In nutrition science oxidative stress is explained as follows: Our bodies continuously produce reactive oxygen species. Some of those species are oxygen radicals, which react fast with other substances. Our bodies need reactive oxygen species – for instance to regulate certain functions of growth factors and infections. However, such oxygen species can also damage our bodies – react with fatty acids, proteins, carbohydrate chains, DNA and RNA and thus, significantly damage cells and intercellular structures .
Our bodies have strong defense systems that protect us daily from oxidative stress. Such systems (e.g. enzymes such as superoxide dismutase SOD, catalase KAT, glutathione peroxidase GPx) form the body´s antioxidant protection. Oxidative stress is therefore a situation, where antioxidant protection is not enough to fight against cellular damage . Long lasting oxidative stress is the cause of different diseases and can also speed up the process of aging .
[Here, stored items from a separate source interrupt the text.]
/-- The operands of a command that reads the packed output of another. -/
theorem readsOutputOf_operands {s t u : State} (h : readsOutputOf s t u) :
    argNat u.snap 0 = argNat s.snap 1 ∧ argNat u.snap 2 = argNat s.snap 2 ∧ argNat u.snap 3 = argNat s.snap 3 ∧
      argNat u.snap 4 = argNat s.snap 2 ∧ ∀ a, srcByte u.snap a = memRead t.dmem a := by
  obtain ⟨hsrc, hw, hh, hstride, hmem⟩ := h
  exact ⟨congrArg BitVec.toNat hsrc, congrArg BitVec.toNat hw, congrArg BitVec.toNat hh,
    congrArg BitVec.toNat hstride, fun a => congrArg (memRead · a) hmem⟩

/-- A copy in one order, then the copy of its output in an order that undoes it, gives the bytes of SPRLIN. -/
theorem copy_then_undo {first second : Instr} {firstWord secondWord : Word} {row inverse : Nat → Nat}
    (hfirst : rowOrderRule first firstWord true row false)
    (hsecond : rowOrderRule second secondWord true inverse false) (hundo : UndoneBy row inverse) {s t u v l : State}
    (hs : memWf s.dmem = true) (hu : memWf u.dmem = true) (ht : exec first s = .next t) (hterr : t.status.errcode = 0)
    (hreads : readsOutputOf s t u) (hv : exec second u = .next v) (hverr : v.status.errcode = 0)
    (hl : exec .sprlin s = .next l) {r c : Nat} (hr : r < argNat s.snap 3) (hc : c < argNat s.snap 2) :
    memRead v.dmem (argNat u.snap 1 + r * argNat s.snap 2 + c) =
      memRead l.dmem (argNat s.snap 1 + r * argNat s.snap 2 + c) := by
  have hallowed := copyAllowed_of_errcode hfirst ht hterr
  have hheight : argNat s.snap 3 % 8 = 0 := by simpa using hallowed.1
  obtain ⟨hlt, hback⟩ := hundo _ r hheight hr
  obtain ⟨-, hfirstBytes⟩ := copy_succeeds hfirst hallowed hs ht
  obtain ⟨-, hsecondBytes⟩ := copy_succeeds hsecond (copyAllowed_of_errcode hsecond hv hverr) hu hv
  obtain ⟨-, hlinearBytes⟩ := copy_succeeds rowOrderRule_sprlin (copyAllowed_without_height hallowed) hs hl
  obtain ⟨hsrc, hw, hh, hstride, hmem⟩ := readsOutputOf_operands hreads
  simp only [hsrc, hw, hh, hstride, hmem] at hsecondBytes
  calc memRead v.dmem (argNat u.snap 1 + r * argNat s.snap 2 + c)
      = memRead t.dmem (argNat s.snap 1 + inverse r * argNat s.snap 2 + c) := by simpa using hsecondBytes r hr c hc
    _ = srcByte s.snap (argNat s.snap 0 + r * argNat s.snap 4 + c) := by simpa [hback] using hfirstBytes _ hlt c hc
    _ = memRead l.dmem (argNat s.snap 1 + r * argNat s.snap 2 + c) := by simpa using (hlinearBytes r hr c hc).symm

/-- Settles O57: G and GI are inverse tables, so each of the two row orders undoes the other. -/
theorem grayCodeRoundTrip : Obligations.GrayCodeRoundTrip := by
  intro first second hpair s t u v l hs hu ht hterr hreads hv hverr hl j hj
  obtain ⟨_, _, _, _, hfirst, hsecond, hundo⟩ : ∃ firstWord secondWord row inverse,
      rowOrderRule first firstWord true row false ∧ rowOrderRule second secondWord true inverse false ∧
        UndoneBy row inverse := by
    obtain ⟨rfl, rfl⟩ | ⟨rfl, rfl⟩ := hpair
    · exact ⟨_, _, _, _, rowOrderRule_sprgray, rowOrderRule_sprungray, grayRow_undoneBy_ungrayRow⟩
    · exact ⟨_, _, _, _, rowOrderRule_sprungray, rowOrderRule_sprgray, ungrayRow_undoneBy_grayRow⟩
  change j < argNat s.snap 2 * argNat s.snap 3 at hj
  have hr : j / argNat s.snap 2 < argNat s.snap 3 := Nat.div_lt_of_lt_mul hj
  have hc : j % argNat s.snap 2 < argNat s.snap 2 :=
    Nat.mod_lt j (Nat.pos_of_mul_pos_right (Nat.zero_lt_of_lt hj))
  have hbyte := copy_then_undo hfirst hsecond hundo hs hu ht hterr hreads hv hverr hl hr hc
  rwa [Nat.add_assoc, Nat.add_assoc, Nat.div_add_mod'] at hbyte

end Sys2Proof.Proofs

/-! The tile extractor (42_sprite_packers.md R230 to R233): its directions, its grid and what it writes, and the single
full-size tile of R234. -/

namespace Sys2Proof.Proofs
How are iron supplements and oxidative stress linked to each other?
Iron is a a reactive metal. Iron is non-toxic, when it is bound in our bodies and there is no free iron. Free iron causes powerful oxidative stress. In order to prevent the formation of free iron, our bodies have different iron transporting and storage systems . For instance, a protein called ferroportin transports iron out of cells, which we shortly covered in this BLOG. Iron is bound to a protein called transferrin in blood. Usually transferrin is saturated 15–55% with iron. A protein called ferritin is used for iron storage  . In order to check body´s iron stores, ferritin level is checked.
What happens when we supplement with iron?
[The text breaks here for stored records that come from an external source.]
/-- Element types of a vector register, codes 0x0 to 0x7 (R66). -/
inductive ETy | f32 | bf16 | e4m3 | e5m2 | e2m1 | l6 | i8 | i32
deriving DecidableEq, Repr

/-- Atomic operations, codes 0 to 9 (R170). -/
inductive AOp | swap | add | and | or | xor | min | max | minu | maxu | fadd
deriving DecidableEq, Repr

/-- Access sizes of LD and ST (R170). -/
inductive Size | b | h | w | d
deriving DecidableEq, Repr

/-- Signedness of MULH (R347). -/
inductive MulhKind | ss | uu | su
deriving DecidableEq, Repr

/-- FENCE scopes (R322). -/
inductive Scope | engine | remote | host
deriving DecidableEq, Repr

/-- DRAIN paths (R319). -/
inductive DPath | sram | near | far | remote
deriving DecidableEq, Repr

/-- Fields NST can write (R355). -/
inductive NField | n | vl | flags | w | parent | prior | depth | fchild | ccount
deriving DecidableEq, Repr

/-- Paths of COPY and COPYM (R313). -/
inductive CPath | plain | f32 | bf16
deriving DecidableEq, Repr

/-- Element sizes of GATH and SCAT (R325). -/
inductive GSize | e4 | e8 | e16 | e32 | e64
deriving DecidableEq, Repr

/-- Format pairs of MMA, codes 0 to 7 (R173). -/
inductive Pair | e4m3e4m3 | e4m3e5m2 | e5m2e5m2 | e2m1e2m1 | e2m1e4m3 | l6l6 | i8i8 | bf16bf16
deriving DecidableEq, Repr

/-- Rounding codes of MDRAIN and MSTORE, 0 to 5 (R146). -/
inductive Rm | rne | rtz | rup | rdn | rna | dyn
deriving DecidableEq, Repr

/-- Operand source of an MMA: first vector register, or the scratchpad base register (R173). -/
inductive MSrc | vreg (r : VReg) | pad (r : SReg)
deriving DecidableEq, Repr

/-- Output of MSTORE: an element type or the raw image, code 8 (R343). -/
inductive OutTy | ty (t : ETy) | raw
deriving DecidableEq, Repr

/-- VCMP conditions (R389). -/
inductive VCond | eq | ne | lt | le | gt | ge | unord
deriving DecidableEq, Repr

/-- The operations of VMASK (R396). -/
inductive VMaskOp
  | and (a b : MReg) | or (a b : MReg) | xor (a b : MReg) | andn (a b : MReg)
  | not (a : MReg) | first (s : VReg) | ones
deriving DecidableEq, Repr

/-- MOV kinds (R342). -/
inductive MovKind
  | reg (d a : SReg) | fromPred (d : SReg) (n : PReg) | toPred (n : PReg) (a : SReg)
deriving DecidableEq, Repr

/-- The count of a LOOP: a register or an immediate (R171). -/
inductive LCount | reg (s : SReg) | imm (n : BitVec 23)
deriving DecidableEq, Repr

/-- Loop counters lc0 to lc2 (R171). -/
inductive LoopN | lc0 | lc1 | lc2
deriving DecidableEq, Repr

/-- Quantisation block lengths, codes 0 to 2 of BLK (R126, R401). -/
inductive QBlk | b16 | b32 | b64
deriving DecidableEq, Repr

/-- Outlier capacities, codes 0 to 2 of OCAP (R126, R401). -/
inductive QCap | c0 | c2 | c4
deriving DecidableEq, Repr

/-- Scope and operands of TLBI (R378). -/
inductive TlbiArg | ctx (a : SReg) | page (a b : SReg) | table (b : SReg)
deriving DecidableEq, Repr

/-- The fields of an MMA word other than its header (R173). -/
structure MmaF where
  acc : Bool
  a : MSrc
  b : MSrc
  k : SReg
  pair : Pair
  zero : Bool
  twin : Bool
deriving DecidableEq, Repr

/-- The fields of COPY and of the first word of COPYM (R313). -/
structure CopyF where
  d : SReg
  dst : SReg
  src : SReg
  len : SReg
  bar : SReg
  ch : BitVec 2
  path : CPath
  fut : Bool
deriving DecidableEq, Repr

/-- The fields of GATH and SCAT (R325). -/
structure GathF where
  d : SReg
  dst : SReg
  src : SReg
  idx : VReg
  bar : SReg
  ch : BitVec 2
  size : GSize
  fut : Bool
deriving DecidableEq, Repr

/-- The fields of an element-wise vector word: destination, sources, mask, type field (none = 0xF), and the one
function bit of `sub` (SAT or AR; R384). -/
structure VF where
  vd : VReg
  va : VReg
  vb : VReg
  vc : VReg
  mask : MReg
  ty : Option ETy
  f : Bool
deriving DecidableEq, Repr

/-- The fields of VLD, VST, VLDS and VSTS (R392). -/
structure VMemF where
  vd : VReg
  base : VReg
  stride : VReg
  mask : MReg
  ty : Option ETy
  disp : BitVec 10
deriving DecidableEq, Repr

/-- Who makes a host-side access: a host core, the management controller, a local privileged task on a tile, or
another device (R279). -/
inductive Writer | host | mc | task (t : TileNo) | peer (dev : BitVec 12)
deriving DecidableEq, Repr

/-- One access of a host core to the host physical map, or of PCIe virtual function `vf` + 1 at an offset of its BAR0 (R119,
R275, R276). -/
inductive HostReq
  | load (who : Writer) (addr : BitVec 48) (size : Size)
  | store (who : Writer) (addr : BitVec 48) (size : Size) (v : Word)
  | amo (who : Writer) (addr : BitVec 48) (op : AOp) (dbl : Bool) (v : Word)
  | cas (who : Writer) (addr : BitVec 48) (dbl : Bool) (expect new : Word)
  | vfLoad (vf : BitVec 8) (off : BitVec 26) (size : Size)
  | vfStore (vf : BitVec 8) (off : BitVec 26) (size : Size) (v : Word)
  /-- FetchAdd, or Swap. -/
  | vfAdd (vf : BitVec 8) (off : BitVec 26) (dbl : Bool) (v : Word)
  | vfSwap (vf : BitVec 8) (off : BitVec 26) (dbl : Bool) (v : Word)
  | vfCas (vf : BitVec 8) (off : BitVec 26) (expect new : Word)
deriving DecidableEq, Repr

/-- Messages of the seal quorum: a request served by this module as a peer, or a peer's answer to a request of this
module's Glaze engine (R284, R292). -/
inductive PeerMsg
  | serve (tenant c nb : Word) (reportOk : Bool)
  | answer (glaze : Nat) (peer : BitVec 3) (c nb : Word) (key : Bool)
deriving DecidableEq, Repr

/-- A transfer in progress: on a copy channel of a tile, or the running COPY packet `i` of a die (R195, R204). -/
inductive XferAt
  | chan (t : TileNo) (ch : BitVec 2)
  | packet (d : DieNo) (i : Nat)
deriving DecidableEq, Repr

/-- The operations and events of the module, one constructor per row of the opcode table. -/
inductive Instr
  -- scalar words
  | nop (d : BitVec 10)
  | add (h : Hdr) (d a b : SReg)
  | addImm (h : Hdr) (d a : SReg) (imm : BitVec 29)
  | sub (h : Hdr) (d a b : SReg)
  | mul (h : Hdr) (d a b : SReg)
  | mulh (h : Hdr) (d a b : SReg) (k : MulhKind)
  | div (h : Hdr) (d a b : SReg) (u : Bool)
  | rem (h : Hdr) (d a b : SReg) (u : Bool)
  | and (h : Hdr) (d a b : SReg)
  | andImm (h : Hdr) (d a : SReg) (imm : BitVec 29)
  | or (h : Hdr) (d a b : SReg)
  | orImm (h : Hdr) (d a : SReg) (imm : BitVec 29)
  | xor (h : Hdr) (d a b : SReg)
  | xorImm (h : Hdr) (d a : SReg) (imm : BitVec 29)
  | shl (h : Hdr) (d a b : SReg)
  | shlImm (h : Hdr) (d a : SReg) (c : BitVec 6)
  | shr (h : Hdr) (d a b : SReg)
  | shrImm (h : Hdr) (d a : SReg) (c : BitVec 6)
  | sar (h : Hdr) (d a b : SReg)
  | sarImm (h : Hdr) (d a : SReg) (c : BitVec 6)
  | min (h : Hdr) (d a b : SReg) (u : Bool)
  | minImm (h : Hdr) (d a : SReg) (imm : BitVec 29)
  | max (h : Hdr) (d a b : SReg) (u : Bool)
  | maxImm (h : Hdr) (d a : SReg) (imm : BitVec 29)
  | sel (h : Hdr) (d a b : SReg) (p : PReg)
  | cmp (h : Hdr) (c : Cond) (p : PReg) (a b : SReg)
  | cmpImm (h : Hdr) (c : Cond) (p : PReg) (a : SReg) (imm : BitVec 29)
  | popc (h : Hdr) (d a : SReg)
  | clz (h : Hdr) (d a : SReg)
  | bfx (h : Hdr) (d a : SReg) (lo wm1 : BitVec 6) (sx : Bool)
  | bfi (h : Hdr) (d a b : SReg) (lo wm1 : BitVec 6)
  | lea (h : Hdr) (d a b : SReg) (sh : BitVec 3) (disp : BitVec 20)
  | mov (h : Hdr) (k : MovKind)
  | li (h : Hdr) (d : SReg) (imm : BitVec 32) (u : Bool)
  | lih (h : Hdr) (d : SReg) (imm : BitVec 32)
  -- control flow
  | br (h : Hdr) (off : BitVec 32)
  | jmpRel (h : Hdr) (off : BitVec 32)
  | jmpReg (h : Hdr) (a : SReg)
  | call (h : Hdr) (link : SReg) (off : BitVec 32)
  | ret (h : Hdr) (link : SReg)
  | loop (h : Hdr) (n : LoopN) (c : LCount) (e : BitVec 9)
  | align (h : Hdr)
  | chunk (h : Hdr)
  | safept (h : Hdr) (map : BitVec 13)
  | exit (h : Hdr) (a : SReg) (n : BitVec 3)
  | waite (h : Hdr) (a : SReg) (mask : BitVec 3)
  | waiteEvent (t : TileNo)
  -- memory words
  | ld (h : Hdr) (d a b : SReg) (sz : Size) (sx : Bool) (disp : BitVec 19)
  | st (h : Hdr) (data a b : SReg) (sz : Size) (disp : BitVec 19)
  | lds (h : Hdr) (d a b : SReg) (disp : BitVec 19)
  | ldsPerform (t : TileNo)
  | stf (h : Hdr) (data a b : SReg) (disp : BitVec 19)
  | stfPerform (t : TileNo)
  | ste (h : Hdr) (a b : SReg) (disp : BitVec 19)
  | pref (h : Hdr) (a b : SReg) (disp : BitVec 19)
  | fence (h : Hdr) (sc : Scope)
  | fenceWaitSatisfied (t : TileNo)
  | drain (h : Hdr) (p : DPath)
  | drainWaitSatisfied (t : TileNo)
  | amo (h : Hdr) (d a b : SReg) (op : AOp) (dbl : Bool)
  | cas (h : Hdr) (d a b c : SReg) (dbl : Bool)
  | atomicPerform (t : TileNo)
  | red (h : Hdr) (a b : SReg) (op : AOp) (dbl : Bool)
  | farOpApply
  -- tasks and futures
  | cancel (h : Hdr) (d a : SReg)
  | cancelApply (d : DieNo)
  | repri (h : Hdr) (d a b c : SReg)
  | repriApply (d : DieNo)
  | freg (h : Hdr) (d a b : SReg)
  | fregPerform (t : TileNo)
  | fres (h : Hdr) (a b : SReg) (fail : Bool)
  | fresPerform (t : TileNo)
  | joinArrival
  -- nodes
  | nld (h : Hdr) (v : VReg) (a : SReg) (cm1 : BitVec 4)
  | nst (h : Hdr) (a b : SReg) (f : NField)
  | nalloc (h : Hdr) (d : SReg)
  | nallocPerform (t : TileNo)
  | nfree (h : Hdr) (a : SReg)
  | nvloss (h : Hdr) (a b : SReg)
  | nback (h : Hdr) (a b c : SReg) (alt : Bool)
  | walkNodeUpdate
  -- copies
  | copy (h : Hdr) (f : CopyF)
  | copym (h : Hdr) (f : CopyF) (m : MmaF)
  | gath (h : Hdr) (f : GathF)
  | scat (h : Hdr) (f : GathF)
  | tidw (h : Hdr) (a : SReg) (ch : BitVec 2)
  | tidwWaitSatisfied (t : TileNo)
  -- matrix words
  | mma (h : Hdr) (f : MmaF)
  | mzero (h : Hdr) (acc : Bool)
  | mdrain (h : Hdr) (acc : Bool) (vd : VReg) (ty : ETy) (rm : Rm)
  | mstore (h : Hdr) (acc : Bool) (a b : SReg) (ty : OutTy) (rm : Rm)
  | mtile (h : Hdr) (acc : Bool)
  -- vector words
  | vld (h : Hdr) (f : VMemF)
  | vst (h : Hdr) (f : VMemF)
  | vlds (h : Hdr) (f : VMemF)
  | vsts (h : Hdr) (f : VMemF)
  | vbcast (h : Hdr) (vd : VReg) (s : VReg) (mask : MReg) (ty : Option ETy)
  | vmovs (h : Hdr) (sd : VReg) (va : VReg) (ty : Option ETy) (idx : BitVec 10)
  | vshapeReg (h : Hdr) (s : VReg)
  | vshapeImm (h : Hdr) (rows : BitVec 6) (cols : BitVec 9) (ty : ETy)
  | vadd (h : Hdr) (f : VF)
  | vsub (h : Hdr) (f : VF)
  | vmul (h : Hdr) (f : VF)
  | vfma (h : Hdr) (f : VF)
  | vmin (h : Hdr) (f : VF)
  | vmax (h : Hdr) (f : VF)
  | vdiv (h : Hdr) (f : VF)
  | vabs (h : Hdr) (f : VF)
  | vneg (h : Hdr) (f : VF)
  | vsqrt (h : Hdr) (f : VF)
  | vrcp (h : Hdr) (f : VF)
  | vrsq (h : Hdr) (f : VF)
  | vexp2 (h : Hdr) (f : VF)
  | vlog2 (h : Hdr) (f : VF)
  | vtanh (h : Hdr) (f : VF)
  | vsigm (h : Hdr) (f : VF)
  | vcmp (h : Hdr) (md : MReg) (va vb : VReg) (mask : MReg) (ty : Option ETy) (c : VCond)
  | vsel (h : Hdr) (vd va vb : VReg) (ms : MReg) (mask : MReg) (ty : Option ETy)
  | vand (h : Hdr) (f : VF)
  | vor (h : Hdr) (f : VF)
  | vxor (h : Hdr) (f : VF)
  | vshl (h : Hdr) (f : VF)
  | vshr (h : Hdr) (f : VF)
  | viota (h : Hdr) (vd : VReg) (mask : MReg) (ty : Option ETy)
  | vcvt (h : Hdr) (vd va : VReg) (mask : MReg) (dty : ETy)
  | vquant (h : Hdr) (vd va vb vc : VReg) (dty : ETy) (blk : QBlk) (e4 : Bool) (cap : QCap)
  | vtrans (h : Hdr) (vd va : VReg) (ty : Option ETy)
  | vperm (h : Hdr) (vd va vb : VReg) (mask : MReg) (ty : Option ETy)
  | vred (h : Hdr) (n : LReg) (va : VReg) (mask : MReg) (ty : Option ETy) (clr : Bool)
  | vpsmov (h : Hdr) (vd : VReg) (n : LReg) (ty : Option ETy)
  | vscan (h : Hdr) (vd va : VReg) (n : LReg) (mask : MReg) (ty : Option ETy)
  | vselk (h : Hdr) (vd va : VReg) (sb : VReg) (t s : LReg) (k : BitVec 7) (mask : MReg) (ty : Option ETy)
  | vmergek (h : Hdr) (vd va vb : VReg) (t s : LReg) (k : BitVec 7)
  | vshort (h : Hdr) (vd va : VReg) (n : LReg) (mask : MReg) (ty : Option ETy)
  | vsamp (h : Hdr) (sd : VReg) (va vb : VReg) (sc : VReg)
  | vrng (h : Hdr) (vd : VReg) (s : VReg) (mask : MReg) (ty : Option ETy)
  | vmask (h : Hdr) (md : MReg) (op : VMaskOp) (ty : Option ETy)
  -- system words
  | trap (h : Hdr) (code : BitVec 16)
  | rte (h : Hdr)
  | ctlrd (h : Hdr) (d : SReg) (num : BitVec 12)
  | ctlwr (h : Hdr) (a : SReg) (num : BitVec 12)
  | tlbi (h : Hdr) (arg : TlbiArg)
  | tlbiPerform (t : TileNo)
  | seal (h : Hdr) (d a b : SReg)
  | unseal (h : Hdr) (d a b : SReg)
  | route (h : Hdr) (a b : SReg)
  | routePerform (t : TileNo)
  -- steps of the tile's fetch, vote, Understudy and commit machinery
  | wordDelivery (t : TileNo)
  | voteWriteback (t : TileNo)
  | understudyCommandMatch (t : TileNo)
  | commitRequest (t : TileNo)
  | localCommit (t : TileNo)
  | grantArrive (d : DieNo)
  | soloGrant
  | storeDrain
  | tileFree (t : TileNo)
  -- steps of the queue readers, the Repertory and the Chorus
  | launchPacket
  | copyPacket
  | ckptPacket
  | dispatch (d : DieNo)
  | programLoad (t : TileNo)
  | refill (d : DieNo)
  | ageingStep (d : DieNo)
  | deadlinePromote (d : DieNo)
  | deadlineLimit (d : DieNo)
  | renumberSweep (d : DieNo)
  | rebalancePeriod (d : DieNo)
  | rebalanceMoveDone (d : DieNo)
  | chorusArrival (d : DieNo)
  | chorusWindowClose (d : DieNo)
  | chorusListWrite (d : DieNo)
  | partitionShrink (t : TileNo)
  | pinMoveDone
  -- saves, traps and faults
  | saveComplete (t : TileNo)
  | watchdogSave (t : TileNo)
  | deferredFault (t : TileNo)
  | trapTake (t : TileNo)
  | asyncTrapTake (t : TileNo)
  -- steps of the matrix and copy engines
  | mmaExecute (t : TileNo)
  | mzeroExecute (t : TileNo)
  | mdrainExecute (t : TileNo)
  | mstoreExecute (t : TileNo)
  | mtileExecute (t : TileNo)
  | copyTransfer (t : TileNo) (ch : BitVec 2)
  | sectorLand (x : XferAt)
  | transferComplete (x : XferAt)
  -- gating, scrub, translation
  | gatingEntry (t : TileNo)
  | gatingComplete (t : TileNo)
  | ungateComplete (t : TileNo)
  | wakeMessage (t : TileNo)
  | scrubPass
  | translationWalk (t : TileNo) (va : BitVec 52)
  -- stores to registers with a behaviour of their own
  | cancelreq (d : DieNo) (v : Word)
  | chclsWrite (d : DieNo) (k : BitVec 5)
  | pagein (d : DieNo) (v : Word)
  | kvfree (d : DieNo) (v : Word)
  | poisonclr (d : DieNo) (v : Word)
  | migcmdStart (d : DieNo)
  | migrationFillDone
  | migcmdDone (d : DieNo)
  | migrationRetry
  | intr (t : TileNo) (v : Word)
  | wake (t : TileNo)
  | preq (t : TileNo) (v : Word)
  | owner (who : Writer) (expect v : Word)
  | ownerbrk (v : Word)
  | slotStageWrite (slot : BitVec 10) (off : BitVec 5) (v : Word) (who : Writer)
  | slotCommitWrite (slot : BitVec 10) (v : Word) (who : Writer)
  | pmapWrite (i : TileNo) (v : Word) (who : Writer)
  | portEnableWrite (p : BitVec 5) (v : Word) (who : Writer)
  | tenantRecordWrite (addr : BitVec 44) (v : Word) (who : Writer)
  | registerWrite (addr : BitVec 52) (v : Word) (who : Writer)
  -- the host side and the fabric
  | hostAccess (r : HostReq)
  | linkFrameReceive (p : BitVec 5) (bytes : List Byte) (crcOk : Bool)
  | linkDown (p : BitVec 5)
  | linkUp (p : BitVec 5)
  | packetForward
  | packetEject
  | fabricLoad
  | fabricStore
  | fabricNst
  | fabricRed
  | fabricNfree
  | fabricAmo
  | fabricCas
  | fabricWalk
  | fabricCopydata
  | fabricProbe
  | fabricReply
  | fabricRouteerr
  | requestTimeout
  -- sealing, power, reset, landings
  | sealOperation
  | unsealOperation
  | peerCounterRaise (m : PeerMsg)
  | peerQuery (m : PeerMsg)
  | quorumTimeout
  | powerSample (pmod : BitVec 32)
  | powerOnReset (failedStep : Option (BitVec 3)) (failedBanks : List (TileNo × BitVec 3)) (rootPort : Bool)
  | resultLanding (t : TileNo)
  | loadValueLands (t : TileNo)
deriving DecidableEq, Repr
Different iron salts are used in iron supplements, mainly non-heme divalent iron salts in oral supplements, which we covered in our BLOG in co-operation with Rando Tuvikene, senior researcher and associate professor of chemistry at the University of Tallinn. Divalent iron salts are absorbed by active and passive mechanisms. Vitamin C releases non-heme iron from its carrier and free iron is formed. Vitamin C increases the bioavailability of non-heme iron, which is the reason, why it is often added to iron supplements under the name ascorbic acid. The higher the amount of iron administered, the more iron is absorbed via the passive route. This increases the saturation of transferrin up to 100%. The rest of the iron is left as free iron, which is not bound to transferrin. In some research papers, the amount of free iron not bound to transferrin is used as the basis for calculating the level of oxidative stress . According to new iron administration guidelines, iron can be administered every second day and smaller amounts of elemental iron can be used. Old guidelines suggested taking iron daily and higher doses of elemental iron. Read more about taking iron every second day from HERE.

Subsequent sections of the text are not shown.